Contractual adherence to guidelines set by a project financier became an issue for the Marmaray project, a regional metro line connecting the European and Asian sides of Istanbul. As illustrated in a report produced by NYU researchers on transport projects in Istanbul, The Japan Bank for International Cooperation, which helped finance the Marmaray project, required the use of the FDIC Silver Book, an engineering, procurement and construction contract guide. Due to a lack of experience with the Silver Book, stakeholders were delayed driving up costs.

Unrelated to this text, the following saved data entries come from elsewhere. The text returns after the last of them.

theorem Device.inner_withoutSpare (w : RemapRecord) (d : Device) : d.Inner (d.withoutSpare w) := by
  unfold Device.withoutSpare
  refine d.inner_enterNoSpares.trans ?_
  generalize d.enterNoSpares = d
  dsimp only
  split
  · exact (d.inner_setRecord _ _).trans (Device.inner_requestSpare _ _)
  · exact (d.inner_endRecord _).trans (Device.inner_makeHeld _ _)

theorem Device.inner_placeRecord (w : RemapRecord) (d : Device) : d.Inner (d.placeRecord w) := by
  unfold Device.placeRecord
  split
  · rename_i s hs
    obtain ⟨hf, hu⟩ := Remap.newSpare_some hs
    refine Device.Inner.trans ?_ (Device.inner_requestSpare _ _)
    refine Device.inner_remap fun h => Remap.sound_setRecord h ?_
    rintro _ ⟨⟩
    exact ⟨hf, fun x hx _ => hu x hx⟩
  · exact d.inner_withoutSpare w

theorem Device.inner_takeIn (f : FrameNo) (block : Nat) (o : Origin) (image : Block) (d : Device) :
    d.Inner (d.takeIn f block o image) := by
  refine Device.Inner.trans ?_ (Device.inner_placeRecord _ _)
  refine Device.inner_onRemap fun _ h => ⟨h.1, h.2.1, h.2.2.1, h.2.2.2.fewer fun x hx => ?_⟩
  rcases List.mem_append.mp hx with hx | hx
  · exact .inr ⟨x, hx, rfl, rfl⟩
  · exact .inl (by rw [List.mem_singleton.mp hx])

theorem Device.inner_handOver (f : FrameNo) (image : Block) (d : Device) : d.Inner (d.handOver f image) := by
  unfold Device.handOver
  split
  · exact (d.inner_setServed _ _).trans (Device.inner_takeIn _ _ _ _ _)
  · exact .refl d

theorem Remap.sound_setDegraded (c : Copy) (v : Bool) {r : Remap} (h : r.Sound) : (r.setDegraded c v).Sound := by
  cases c <;> exact h

theorem Device.inner_holdEntry (b : Nat) (d : Device) : d.Inner (d.holdEntry b) := by
  unfold Device.holdEntry
  split
  · exact (d.inner_endRecord _).trans (Device.inner_makeHeld _ _)
  · exact .refl d

theorem Device.inner_loseBatches (d : Device) : d.Inner d.loseBatches := by
  unfold Device.loseBatches
  refine Device.Inner.trans ?_ (Device.inner_onRemap fun _ h => h)
  refine Device.Inner.trans ?_ (Device.inner_foldl (fun d b => d.inner_holdEntry b) _ _)
  refine Device.Inner.trans ?_ (Device.inner_enterTableLost _)
  exact Device.inner_onRemap fun _ h => ⟨h.1, Nat.zero_le _, h.2.2⟩

theorem Device.inner_withdrawWrites (d : Device) : d.Inner d.withdrawWrites := Device.inner_channel fun h => h

theorem Device.inner_persistLoss (c : Copy) (d : Device) : d.Inner (d.persistLoss c) :=
  (((Device.inner_onRemap fun _ h => Remap.sound_setDegraded c true h).trans (Device.inner_raise _ _)).trans
    (Device.inner_withdrawWrites _)).trans (Device.inner_loseBatches _)

theorem Device.inner_beginPersist (d : Device) : d.Inner d.beginPersist := by
  unfold Device.beginPersist
  split_ifs with _ hg
  · exact d.inner_loseBatches
  · dsimp only
    refine Device.Inner.trans ?_ (Device.inner_requestTable _ _)
    refine Device.inner_remap fun h => ⟨h.1, ?_, h.2.2⟩
    have := h.1
    simp only [PersistState.generation]
    omega
  · exact .refl d

theorem Device.inner_beginLoad (d : Device) : d.Inner d.beginLoad := by
  refine Device.Inner.trans ?_ (Device.inner_requestTable _ _)
  exact Device.inner_onRemap fun _ h => h

theorem Device.inner_beginFormat (d : Device) : d.Inner d.beginFormat := by
  unfold Device.beginFormat
  refine Device.Inner.trans ?_ (Device.inner_requestTable _ _)
  refine Device.Inner.trans ?_ (Device.inner_raise _ _)
  refine Device.inner_remap fun h => ⟨h.1, ?_, h.2.2⟩
  simp [PersistState.generation, Config.lastGeneration]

This case and numerous others illustrate the importance of avoiding restrictive financing arrangements and instead designing a project governance regime that synergises with local conditions and addresses the complexities that emerge during the design and construction of MRT infrastructure.
The power of networks
We found that MRT projects implemented in cities that already benefit from a widespread public transport network experienced strong ridership increases that often exceed estimates. Conversely, cities without a robust existing network can struggle to attract riders to new infrastructure.

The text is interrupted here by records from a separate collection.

-- ==== Sys2Proof/Laws/StoreOps.lean ====
section
/-!
SUPPORT. The operations of the frame store keep `Device.StoreBut`: holds, commits, allocation, hand-out, fills, settlement, release.
-/

namespace Sys2Proof.Machine

/-! ### What the list updates read and leave -/

section
variable (d : Device) (f g : FrameNo)

@[simp] theorem Device.cleanTail_frame : (d.cleanTail f).frame g = d.frame g := rfl
@[simp] theorem Device.leaveClean_frame : (d.leaveClean f).frame g = d.frame g := rfl
@[simp] theorem Device.enterDirty_frame : (d.enterDirty f).frame g = d.frame g := rfl
@[simp] theorem Device.leaveDirty_frame : (d.leaveDirty f).frame g = d.frame g := rfl
@[simp] theorem Device.setWaiterQueue_frame (q : List WaiterEntry) : (d.setWaiterQueue q).frame g = d.frame g := rfl
@[simp] theorem Device.setWaiterQueue_queue (q : List WaiterEntry) : (d.setWaiterQueue q).frames.waiterQueue = q := rfl

end

theorem Device.setServed_frame_same (f : FrameNo) (sv : Option Served) (d : Device) :
    (d.setServed f sv).frame f = ⟨(d.frame f).bytes, sv⟩ := by simp [Device.setServed]

theorem Device.setServed_frame_other {f g : FrameNo} (h : g ≠ f) (sv : Option Served) (d : Device) :
    (d.setServed f sv).frame g = d.frame g := Device.setFrame_frame_other d h _

theorem Device.setServed_frames (f : FrameNo) (sv : Option Served) (d : Device) :
    (d.setServed f sv).frames.frames = d.frames.frames.set f.val ((d.setServed f sv).frame f) f.isLt := by
  rw [Device.setServed_frame_same]
  rfl

theorem Device.landing_setServed (f : FrameNo) (sv : Option Served) (d : Device) (p : Port) :
    ((d.setServed f sv).port p).landing = (d.port p).landing := by cases p <;> rfl

/-! ### The queue and the landing buffers change -/

/-- Entries leave the frame-waiter queue. -/
theorem Device.StoreBut.shrink {ex ex' : Option Nat} {loose : Option FrameNo} {d : Device} (h : d.StoreBut ex loose)
    {q : List WaiterEntry} (hq : q.Sublist d.frames.waiterQueue) (hx : ∀ e ∈ q, ex' ≠ some e.block → ex ≠ some e.block) :
    (d.setWaiterQueue q).StoreBut ex' loose := by
  have hl (p : Port) : ((d.setWaiterQueue q).port p).landing = (d.port p).landing := by cases p <;> rfl
  refine ⟨h.oneFrame, h.cleanOnce, h.clean, h.dirtyAsc, h.dirty, h.cap, fun e he hn => h.waiting e (hq.subset he) (hx e he hn),
    fun hne => ?_, h.apart, h.rising, h.given, h.unwritten, h.held, fun e he p b hr => ?_, h.once.sublist hq⟩
  · refine h.short fun hnil => hne ?_
    rw [hnil] at hq
    exact List.sublist_nil.mp hq
  · rw [hl]
    exact h.landed e (hq.subset he) p b hr

/-- With no entry waiting, a loose frame is no exception. -/
theorem Device.StoreBut.of_empty {ex : Option Nat} {loose : Option FrameNo} {d : Device} (h : d.StoreBut ex loose)
    (hq : d.frames.waiterQueue = []) : d.StoreBut none none :=
  { h with waiting := fun _ he => (List.not_mem_nil (hq ▸ he)).elim, short := fun hne => (hne hq).elim }

/-- An entry joins the frame-waiter queue. -/
theorem Device.StoreBut.join {d : Device} (h : d.StoreBut none none) {e : WaiterEntry}
    (hs : ∀ f, (d.frame f).serves e.block = false) (ha : ∀ f, (d.frame f).available = false)
    (hl : ∀ p b, e.requester = .landing p b →
      (∀ x ∈ d.frames.waiterQueue, x.requester ≠ e.requester) ∧
        ∃ tag index bytes, (d.port p).landing[b] = .occupied tag index e.block bytes) :
    (d.joinWaiters e).StoreBut none none := by
  have hp (p : Port) : ((d.joinWaiters e).port p).landing = (d.port p).landing := by cases p <;> rfl
  refine { h with waiting := fun x hx _ f => ?_, short := fun _ f _ => ha f, landed := fun x hx p b hr => ?_, once := ?_ }
  · rcases List.mem_append.mp hx with hx | hx
    · exact h.waiting x hx (by simp) f
    · exact List.mem_singleton.mp hx ▸ hs f
  · rw [hp]
    rcases List.mem_append.mp hx with hx | hx
    · exact h.landed x hx p b hr
    · obtain rfl := List.mem_singleton.mp hx
      exact (hl p b hr).2
  · refine List.pairwise_append.mpr ⟨h.once, by simp, fun x hx y hy p b hr hr' => ?_⟩
    obtain rfl := List.mem_singleton.mp hy
    exact (hl p b hr').1 x hx (hr.trans hr'.symm)

/-- A landing buffer that does not wait for a frame changes. -/
theorem Device.StoreBut.setPort {ex : Option Nat} {loose : Option FrameNo} {d : Device} (h : d.StoreBut ex loose) {p : Port}
    {u : PortUnit} (hu : ∀ e ∈ d.frames.waiterQueue, ∀ b, e.requester = .landing p b → u.landing[b] = (d.port p).landing[b]) :
    (d.setPort p u).StoreBut ex loose := by
  have hf (f : FrameNo) : (d.setPort p u).frame f = d.frame f := by simp [Device.frame]
  refine ⟨?_, ?_, ?_, ?_, ?_, ?_, ?_, ?_, ?_, ?_, ?_, ?_, ?_, ?_, ?_⟩ <;>
    simp only [hf, Device.setPort_frames, Device.setPort_tracker]
  exacts [h.oneFrame, h.cleanOnce, h.clean, h.dirtyAsc, h.dirty, h.cap, h.waiting, h.short, h.apart, h.rising, h.given,
    h.unwritten, h.held, fun e he q b hr => by
      obtain ⟨t, i, y, hy⟩ := h.landed e he q b hr
      obtain rfl | rfl := Port.eq_or_other p q
      · rw [Device.setPort_port_same, hu e he b hr]
        exact ⟨t, i, y, hy⟩
      · rw [Device.setPort_port_other]
        exact ⟨t, i, y, hy⟩, h.once]

theorem PortUnit.setLanding_other {b c : BufNo} (h : c ≠ b) (v : LandingBuffer) (u : PortUnit) :
    (u.setLanding b v).landing[c] = u.landing[c] := by
  have : (b : Nat) ≠ c := fun e => h (Fin.ext e.symm)
  simp [PortUnit.setLanding, Vector.getElem_set_ne, this]

theorem PortUnit.setLanding_same (b : BufNo) (v : LandingBuffer) (u : PortUnit) : (u.setLanding b v).landing[b] = v := by
  simp [PortUnit.setLanding]

/-- Landing buffer b of a port changes, and no entry of the frame-waiter queue is its. -/
theorem Device.StoreBut.setBuffer {ex : Option Nat} {loose : Option FrameNo} {d : Device} (h : d.StoreBut ex loose) {p : Port}
    {b : BufNo} {f : PortUnit → PortUnit} (hf : ∀ u c, c ≠ b → (f u).landing[c] = u.landing[c])
    (hq : ∀ e ∈ d.frames.waiterQueue, e.requester ≠ .landing p b) : (d.onPort p f).StoreBut ex loose :=
  h.setPort fun e he c hr => hf _ c fun hc => hq e he (hc ▸ hr)

/-- A buffer that is not OCCUPIED waits for no frame. -/
theorem Device.StoreBut.not_waiting {ex : Option Nat} {loose : Option FrameNo} {d : Device} (h : d.StoreBut ex loose) {p : Port}
    {b : BufNo} (hb : ∀ t i k y, (d.port p).landing[b] ≠ .occupied t i k y) :
    ∀ e ∈ d.frames.waiterQueue, e.requester ≠ .landing p b := fun e he hr => by
  obtain ⟨t, i, y, hy⟩ := h.landed e he p b hr
  exact hb t i _ y hy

The Metro M3 ring line in Copenhagen opened in late 2019 connected key city centre destinations and major existing public transport hubs like Østerport, Nørrebro, and Copenhagen Central stations which provide regional, national, and international rail services. The M3 exceeded ridership estimates by 36% with 12 million riders in the first 15 weeks of operation according to data published by Copenhagen Metro (Metroselskabet). Less than a year after M3 opened, pandemic restrictions collapsed ridership in early 2020 for the entire public transport network, and passenger numbers only fully recovered in the last 12 months according to Copenhagen Metro and Statistics Denmark.

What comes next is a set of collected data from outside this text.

-- ==== Sys2Proof/Laws/Session.lean ====
section
/-!
SUPPORT. What the opening and the end of sessions do to the two port units, and that they move nothing else but what an inner
operation moves.
-/

namespace Sys2Proof.Machine

/-! ### Everything but the ports -/

/-- What an operation that changes sessions keeps of the rest of the part. -/
structure Device.Rest (d d' : Device) : Prop where
  reset : d'.resetAsserted = d.resetAsserted
  mode : d'.mode = d.mode
  mgmt : d.mgmt.GrowsTo d'.mgmt
  channel : d.channel.Sound → d'.channel.Sound
  remap : d.remap.Sound → d'.remap.Sound
  reservations : d.reservations.Sound → d'.reservations.Sound
  tracker : d.tracker.Sound → d'.tracker.Sound
  channelState : d'.channel.state = d.channel.state
  capacity : d'.channel.capacity = d.channel.capacity

theorem Device.Inner.rest {d d' : Device} (h : d.Inner d') : d.Rest d' :=
  ⟨h.reset, h.mode, h.mgmt, h.channel, h.remap, h.reservations, h.tracker, h.channelState, h.capacity⟩

theorem Device.Rest.refl (d : Device) : d.Rest d := (Device.Inner.refl d).rest

theorem Device.Rest.trans {d₁ d₂ d₃ : Device} (h : d₁.Rest d₂) (h' : d₂.Rest d₃) : d₁.Rest d₃ :=
  ⟨h'.reset.trans h.reset, h'.mode.trans h.mode, h.mgmt.trans h'.mgmt, fun s => h'.channel (h.channel s),
    fun s => h'.remap (h.remap s), fun s => h'.reservations (h.reservations s), fun s => h'.tracker (h.tracker s),
    h'.channelState.trans h.channelState, h'.capacity.trans h.capacity⟩

theorem Device.rest_setPort (p : Port) (u : PortUnit) (d : Device) : d.Rest (d.setPort p u) where
  reset := by simp
  mode := by simp
  mgmt := by simpa using Mgmt.GrowsTo.refl d.mgmt
  channel := by simp
  remap := by simp
  reservations := by simp
  tracker := by simp
  channelState := by simp
  capacity := by simp

theorem Device.rest_onPort (p : Port) (f : PortUnit → PortUnit) (d : Device) : d.Rest (d.onPort p f) := d.rest_setPort p _

theorem Device.rest_foldl {α : Type} {f : Device → α → Device} (h : ∀ (d : Device) x, d.Rest (f d x)) (l : List α)
    (d : Device) : d.Rest (l.foldl f d) := by
  induction l generalizing d with
  | nil => exact .refl d
  | cons x xs ih => exact (h d x).trans (ih _)

theorem Device.port_onPort (p q : Port) (f : PortUnit → PortUnit) (d : Device) :
    (d.onPort p f).port q = if q = p then f (d.port q) else d.port q := by
  obtain rfl | rfl := Port.eq_or_other p q
  · simp
  · simp [Port.other_ne]

/-! ### Session open -/

theorem PortUnit.openWith_fields (cap : Nat) (lock : Option LockReason) (partner : Bool) (u : PortUnit) :
    let u' := u.openWith cap lock partner
    u'.session = .attached ∧ u'.lastSession = nextSession u.lastSession ∧ u'.linkUp = u.linkUp
      ∧ u'.readCredits = u.readCredits := by
  simp only [PortUnit.openWith, PortUnit.enqueue]
  split <;> exact ⟨rfl, rfl, rfl, rfl⟩

theorem nextSession_le {n : Nat} (h : n ≤ 65535) : nextSession n ≤ 65535 := by
  unfold nextSession
  split <;> omega

/-- A port whose link is up and whose session opens is sound. -/
theorem PortUnit.sound_openWith {u : PortUnit} (h : u.Sound) (hd : u.session ≠ .down) (cap : Nat)
    (lock : Option LockReason) (partner : Bool) : (u.openWith cap lock partner).Sound := by
  obtain ⟨hs, hl, hu, hc⟩ := u.openWith_fields cap lock partner
  refine ⟨hl ▸ nextSession_le h.1, hc ▸ h.2.1, ?_, fun hn => (hn hs).elim⟩
  rw [hs, hu]
  exact ⟨fun e => by simp at e, fun e => (hd (h.2.2.1.mpr e)).elim⟩

theorem PortUnit.Keeps.sound {u u' : PortUnit} (k : u.Keeps u') (h : u.Sound) : u'.Sound := by
  refine ⟨k.lastSession ▸ h.1, k.credits.trans h.2.1, by rw [k.session, k.linkUp]; exact h.2.2.1, fun hn => ?_⟩
  rw [k.session] at hn
  obtain ⟨hc, hw, hb, hr⟩ := h.2.2.2 hn
  refine ⟨k.commands hc, ?_, k.buffers hc hb, ?_⟩
  · have := k.window hc
    rw [hw] at this
    exact List.length_eq_zero_iff.mp (Nat.le_zero.mp this)
  · have := k.credits
    omega

/-- After the WELCOME of a port that opens, only notices follow. -/
theorem Device.inner_openOne (before : Device) (ports : List Port) (d : Device) (p : Port) :
    (d.onPort p (PortUnit.openWith d.channel.logicalCapacity d.remap.lock
      ((before.port p.other).attached || ports.contains p.other))).Inner (Device.openOne before ports d p) := by
  unfold Device.openOne
  dsimp only
  generalize d.onPort p _ = e
  have h : e.Inner (if e.mode.mode = .faulted then e.notify p .mediaFault else e) := by
    split
    · exact e.inner_notify _ _
    · exact .refl e
  refine h.trans ?_
  generalize (if e.mode.mode = .faulted then e.notify p .mediaFault else e) = g
  split
  · exact g.inner_notify _ _
  · exact .refl g

theorem Device.rest_openOne (before : Device) (ports : List Port) (d : Device) (p : Port) :
    d.Rest (Device.openOne before ports d p) :=
  (d.rest_onPort p _).trans (Device.inner_openOne before ports d p).rest

theorem Device.rest_openSessions (ports : List Port) (d : Device) : d.Rest (d.openSessions ports) :=
  Device.rest_foldl (Device.rest_openOne d ports) ports d

/-- One port opens: it is ATTACHED and sound, the other keeps its session and stays sound. -/
theorem Device.openOne_ports {before : Device} {ports : List Port} {d : Device} {p : Port} (hs : ∀ q, (d.port q).Sound)
    (hp : (d.port p).session ≠ .down) (q : Port) :
    ((Device.openOne before ports d p).port q).Sound ∧
      ((Device.openOne before ports d p).port q).session = if q = p then .attached else (d.port q).session := by
  have hk := (Device.inner_openOne before ports d p).ports q
  rw [Device.port_onPort] at hk
  split_ifs at hk with hq
  · subst hq
    exact ⟨hk.sound (PortUnit.sound_openWith (hs q) hp _ _ _),
      by rw [hk.session, if_pos rfl]; exact (PortUnit.openWith_fields _ _ _ _).1⟩
  · exact ⟨hk.sound (hs q), by rw [hk.session, if_neg hq]⟩

theorem Device.openFold_ports (before : Device) (ports l : List Port) {d : Device} (hs : ∀ q, (d.port q).Sound)
    (hd : ∀ p ∈ l, (d.port p).session ≠ .down) (q : Port) :
    ((l.foldl (Device.openOne before ports) d).port q).Sound ∧
      ((l.foldl (Device.openOne before ports) d).port q).session =
        if q ∈ l then .attached else (d.port q).session := by
  induction l generalizing d with
  | nil => exact ⟨hs q, by simp⟩
  | cons p l ih =>
    have h := Device.openOne_ports (before := before) (ports := ports) hs (hd p (by simp))
    obtain ⟨h₁, h₂⟩ := ih (fun r => (h r).1) fun r hr => by
      rw [(h r).2]
      split_ifs
      · simp
      · exact hd r (List.mem_cons_of_mem _ hr)
    refine ⟨h₁, ?_⟩
    rw [List.foldl_cons, h₂, (h q).2]
    by_cases hq : q = p <;> simp [hq]

/-- R124: the named ports are ATTACHED, the others keep their sessions; all stay sound. -/
theorem Device.openSessions_ports {ports : List Port} {d : Device} (hs : ∀ q, (d.port q).Sound)
    (hd : ∀ p ∈ ports, (d.port p).session ≠ .down) (q : Port) :
    ((d.openSessions ports).port q).Sound ∧
      ((d.openSessions ports).port q).session = if q ∈ ports then .attached else (d.port q).session :=
  Device.openFold_ports d ports ports hs hd q

/-! ### Session end -/

theorem PortUnit.keeps_dropCommands_other (u : PortUnit) :
    u.dropCommands.NoCommands ∧ u.dropCommands.session = u.session ∧ u.dropCommands.lastSession = u.lastSession
      ∧ u.dropCommands.linkUp = u.linkUp ∧ u.dropCommands.readCredits = u.readCredits := by
  simp [PortUnit.dropCommands, PortUnit.NoCommands]

/-- A fold over the ports that changes one port at a time, on a port it does not name. -/
theorem Device.eachPort_onPort_not_mem {ports : List Port} {f : PortUnit → PortUnit} {q : Port} (hq : q ∉ ports)
    (d : Device) : (d.eachPort ports fun p => Device.onPort p f).port q = d.port q := by
  unfold Device.eachPort
  induction ports generalizing d with
  | nil => rfl
  | cons p l ih =>
    rw [List.foldl_cons, ih (fun h => hq (List.mem_cons_of_mem _ h)), Device.port_onPort, if_neg]
    exact fun e => hq (by simp [e])

/-- On a port it names once: the change, once. -/
theorem Device.eachPort_onPort_once {ports : List Port} {f : PortUnit → PortUnit} {q : Port} (hn : ports.Nodup)
    (hq : q ∈ ports) (d : Device) : (d.eachPort ports fun p => Device.onPort p f).port q = f (d.port q) := by
  induction ports generalizing d with
  | nil => cases hq
  | cons p l ih =>
    obtain ⟨hp, hl⟩ := List.nodup_cons.mp hn
    by_cases hqp : q = p
    · subst hqp
      exact (Device.eachPort_onPort_not_mem hp _).trans (by simp)
    · refine (ih hl (List.mem_of_ne_of_mem hqp hq) _).trans ?_
      rw [Device.port_onPort, if_neg hqp]

theorem Device.inner_eachPort {ports : List Port} {f : Port → Device → Device} (h : ∀ p (d : Device), d.Inner (f p d))
    (d : Device) : d.Inner (d.eachPort ports f) := Device.inner_foldl (fun d p => h p d) ports d

theorem Device.rest_eachPort {ports : List Port} {f : Port → Device → Device} (h : ∀ p (d : Device), d.Rest (f p d))
    (d : Device) : d.Rest (d.eachPort ports f) := Device.rest_foldl (fun d p => h p d) ports d

/-- R145: every window block leaves: with no command open none enters, and the window is empty in the end. -/
theorem leaveWindow_all {n : Nat} {p : Port} {d : Device} (hc : (d.port p).NoCommands) (hn : (d.port p).window.length ≤ n) :
    ((leaveWindow (fun _ => true) n p d).port p).window = [] := by
  induction n generalizing d with
  | zero => exact List.length_eq_zero_iff.mp (Nat.le_zero.mp hn)
  | succ n ih =>
    unfold leaveWindow
    cases hw : (d.port p).window with
    | nil => simp [hw]
    | cons wb ws =>
      simp only [List.find?_cons_of_pos]
      have hk := ((Device.inner_onPort (PortUnit.keeps_windowErase wb)).trans
        (Device.inner_departs p wb (d.onPort p fun u => { u with window := u.window.erase wb }))).ports p
      refine ih (hk.commands hc) ?_
      have hd := ((Device.inner_departs p wb (d.onPort p fun u => { u with window := u.window.erase wb })).ports p)
      have hc' : ((d.onPort p fun u => { u with window := u.window.erase wb }).port p).NoCommands := by
        simpa [PortUnit.NoCommands] using hc
      refine (hd.window hc').trans ?_
      simp only [Device.onPort_port_same, hw, List.erase_cons_head]
      rw [hw] at hn
      exact Nat.le_of_succ_le_succ hn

Meanwhile in Rome, while the new Metro Line C (partially opened in 2015) provides a modern service, the city’s metro network is still limited relative to its size. Furthermore, numerous recent reports and articles have highlighted that Rome’s existing public transport system suffers from insufficient services and a chaotic governance structure. These factors meant that despite the partial opening of Line C, public transport ridership in Rome allegedly declined by approximately 25% between 2015 and 2019 and private vehicles now account for 50% of all trips according to publicly available data.
These contrasting examples demonstrate that an existing efficient public transport network can significantly influence project success. MRT Projects that plug important “mobility gaps” in cities that already have a robust network tend to create a large positive impact. On the other hand, new MRT infrastructure is not a silver bullet for addressing poor ridership in cities with an unattractive public transport offering; resolving wider network deficiencies through infrastructure improvements in addition to building new infrastructure is necessary to reap the full benefits of MRT systems in these environments.
Challenges project development processes
These lessons demonstrate that inadequate appraisal frameworks, poorly designed project governance regimes, and a failure to consider wider network contexts often drive cost overruns and other undesirable project outcomes (e.g., low ridership) for MRT schemes. We consider it essential to challenge project development processes that too often fail to efficiently deliver MRT schemes. In our view, early collaboration between the public sector and specialised private sector expertise can help governments apply lessons learnt to avoid common pitfalls, draw on international best practice and ultimately deliver new MRT infrastructure that facilitates the transition to sustainable mobility in a cost-effective manner.